Фигурка слабо засмеялась.
Знакомый утомлённый голос позвал её:
– Ка-ать…
Дрогнула Катя.
Без письма, без звонка… Это что-то не так.
– Ваня… Ну ты совсем выпал из ума, – тихо зажаловалась с лёгким укором. – В смерть, окаянушка, выпугал!
– Чудно́, ёксель-моксель-фокс-Бомбей!.. Я за ней приехал. А она от меня бечь…

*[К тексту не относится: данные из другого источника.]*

/-- R77, R191 to R195, R197 to R200: DECODE_SE3, on every state, in every one of its outcomes, with
every field by its frame bits; everything but the result registers, BUSY and DONE is unchanged. The bit
numbering, the extracted count and the group order are the spec's own readings (D13, D15, D16, log
entry 8). -/
def Obligations.DecodeSe3Outcome : Prop :=
  ∀ s : State,
    let f := s.frame
    let calcBit := frameParity f 16 35
    let recvBit := frameBit f 51
    let check := zext32 (bitCode recvBit ++ bitCode calcBit)
    exec .decodeSe3 s = .next { s with
      busy := false, done := true
      results :=
        if s.lenBits ≠ 52 ∧ s.lenBits ≠ 53 then resultOnly 0x00333322
        else if calcBit ≠ recvBit ∧ s.se3ParityEn = true then
          { resultOnly 0x05333323 with
            check := check, payload0 := frameField f 16 32
            payload1 := frameField f 48 4 ++ (0 : BitVec 28), payload2 := 0 }
        else
          { result := if calcBit ≠ recvBit then 0x01312221
              else if s.se3ParityEn = true then 0x07312221 else 0x03312221
            flags := zext32 (frameField f 16 3)
            sensorId := zext32 (frameField f 19 24)
            pressureRaw := zext32 (frameField f 43 8)
            pressure := 2 * zext32 (frameField f 43 8) + 1
            temperature := 0
            check := check, payload0 := frameField f 16 32
            payload1 := frameField f 48 4 ++ (0 : BitVec 28), payload2 := 0 } }

/-- R104: the reserved command, on every state: BadVariant, whatever LEN, FRAME and CTRL hold. -/
def Obligations.ReservedCommandIsBadVariant : Prop :=
  (∀ w : Word, w.extractLsb' 0 2 = 3 → decodeWord w = .reservedVariant) ∧
  ∀ s : State, exec .reservedVariant s = .next { s with
    busy := false, done := true, results := resultOnly 0x00333334 }

/-- R212: a length outside the variant's set gives FrameLengthMismatch, every other result register 0,
LEN and FRAME unchanged. -/
def Obligations.WrongLengthIsFrameLengthMismatch : Prop :=
  ∀ s : State,
    (s.lenBits ≠ 68 → exec .decodeClassic s = .next { s with
      busy := false, done := true, results := resultOnly 0x00333302 }) ∧
    (s.lenBits ≠ 120 → exec .decodeEg53ma4 s = .next { s with
      busy := false, done := true, results := resultOnly 0x00333312 }) ∧
    (s.lenBits ≠ 52 → s.lenBits ≠ 53 → exec .decodeSe3 s = .next { s with
      busy := false, done := true, results := resultOnly 0x00333322 })

/-- What every command leaves unchanged when it completes: CTRL, LEN, FRAME, the latch, WERR, and every
word of the window but STATUS and the result registers; STATUS then reads BUSY = 0, DONE = 1 (R42,
R93, R94). -/
def Obligations.CompletionFrame : Prop :=
  ∀ (i : Instr) (s t : State), exec i s = .next t →
    t.se3ParityEn = s.se3ParityEn ∧ t.lenBits = s.lenBits ∧ t.frame = s.frame ∧
    t.pendingVar = s.pendingVar ∧ t.werr = s.werr ∧
    t.tfdPage = s.tfdPage ∧ t.response = s.response ∧ t.schedule = s.schedule ∧
    (∀ off : BitVec 8, off &&& 0xFC ≠ 0x08 → (off < 0x20 ∨ 0x48 ≤ off) →
      readWindow t off = readWindow s off) ∧
    readWindow t 0x08 = if s.werr = true then 0x00000006 else 0x00000002

/-- R216: the first failing condition decides: BadVariant, then the length, each with nothing extracted,
then the integrity code (for SE3 only when it is enforced). -/
def Obligations.FirstFailureDecides : Prop :=
  ∀ (v : VariantCode) (len : FrameLen) (f : Frame) (enf : Bool),
    let o := decodeFrame v len f enf
    (v = 3 → o = fail .badVariant v) ∧
    (v ≠ 3 → acceptedLength v len = false → o = fail .frameLengthMismatch v) ∧
    (v ≠ 3 → acceptedLength v len = true → o.calcCode ≠ o.recvCode → (v = 2 → enf = true) →
      o.code = .integrityFailure) ∧
    (v ≠ 3 → acceptedLength v len = true → (o.calcCode = o.recvCode ∨ (v = 2 ∧ enf = false)) →
      o.code = .ok)

/-- R196: a failing SE3 parity rejects the frame exactly when CTRL.SE3_PARITY_EN = 1; unenforced, it is
an OK outcome with CHK_PASS = 0; a passing parity is OK with CHK_PASS = 1 either way. -/
def Obligations.ParityIsEnforcedByCtrl : Prop :=
  ∀ s : State, s.lenBits = 52 ∨ s.lenBits = 53 →
    ∃ t, exec .decodeSe3 s = .next t ∧
      (frameParity s.frame 16 35 ≠ frameBit s.frame 51 → s.se3ParityEn = true →
        resultCode t.results.result = 3) ∧
      (frameParity s.frame 16 35 ≠ frameBit s.frame 51 → s.se3ParityEn = false →
        resultCode t.results.result = 1 ∧ resultChkPass t.results.result = false) ∧
      (frameParity s.frame 16 35 = frameBit s.frame 51 →
        resultCode t.results.result = 1 ∧ resultChkPass t.results.result = true)

/-- R101: equal inputs commit equal outcomes, whatever else the two states hold. -/
def Obligations.EqualInputsCommitEqualOutcomes : Prop :=
  ∀ s s' : State, s.busy = true → s'.busy = true → engineNext s → engineNext s' →
    s.pendingVar = s'.pendingVar → s.se3ParityEn = s'.se3ParityEn → s.lenBits = s'.lenBits →
    s.frame = s'.frame →
    ∃ t t', step s = .next t ∧ step s' = .next t' ∧ t.results = t'.results

/-- R103: after any commands run one after another, each accepted and completed, a command commits the same
outcome as on its own, and as on its own with any other results in the registers. -/
def Obligations.OutcomesDoNotDependOnOrder : Prop :=
  ∀ (s : State) (earlier : List Word) (v : Word) (r : Results) (rest : List Event), s.busy = false →
    ∃ t u,
      runSteps (2 * earlier.length + 2)
        { s with schedule := commandEvents (tfdBase s) (earlier ++ [v]) ++ rest } = .next t ∧
      runSteps 2 { s with results := r, schedule := commandEvents (tfdBase s) [v] ++ rest } = .next u ∧
      t.results = u.results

– Ка-ак – за мной? – насторожилась, подобралась она вся.
– Обыкновенно… А как приезжает жених за невестой.
– Да в ночь, наверно, Ваня, не приезжает, не караулит за углом. Ты давно в Гнилуше?
– А по свету ещё прикатил.
– Полный откид! И с той поры подпираешь угол?
– Зачем же… Парень я ходовой. Мог бы к тебе на заводишко привеяться. Но ты не разрешаешь мне на заводе возникать… Так я на девять сходил в кино. Честно отсидел сорок три тегеранские серии[257] и на свой посток к тебе под окошко. Стою вот, ёксель-моксель-фокс-Бомбей! Грею твой угол.
– Ты не помнишь, – осуждающе заговорила Катя, – кто мне клятвенно обещал, что без предварительного звонка или письма не приедет? Забей митинг[258], тогда и лети! Помнишь наш уговор?
– Помню, Катюшенька! Всё распрекрасно помню! – заторопился словами парень. – Только ты уж прости. Некогда было названивать. В десять ноль – ноль спрыгнул с крыши и к вашей милости!
– С крыши? Это уже лучше, чем с дерева. Всё-таки прогресс… Так ты чего не дал предупредительного звонка?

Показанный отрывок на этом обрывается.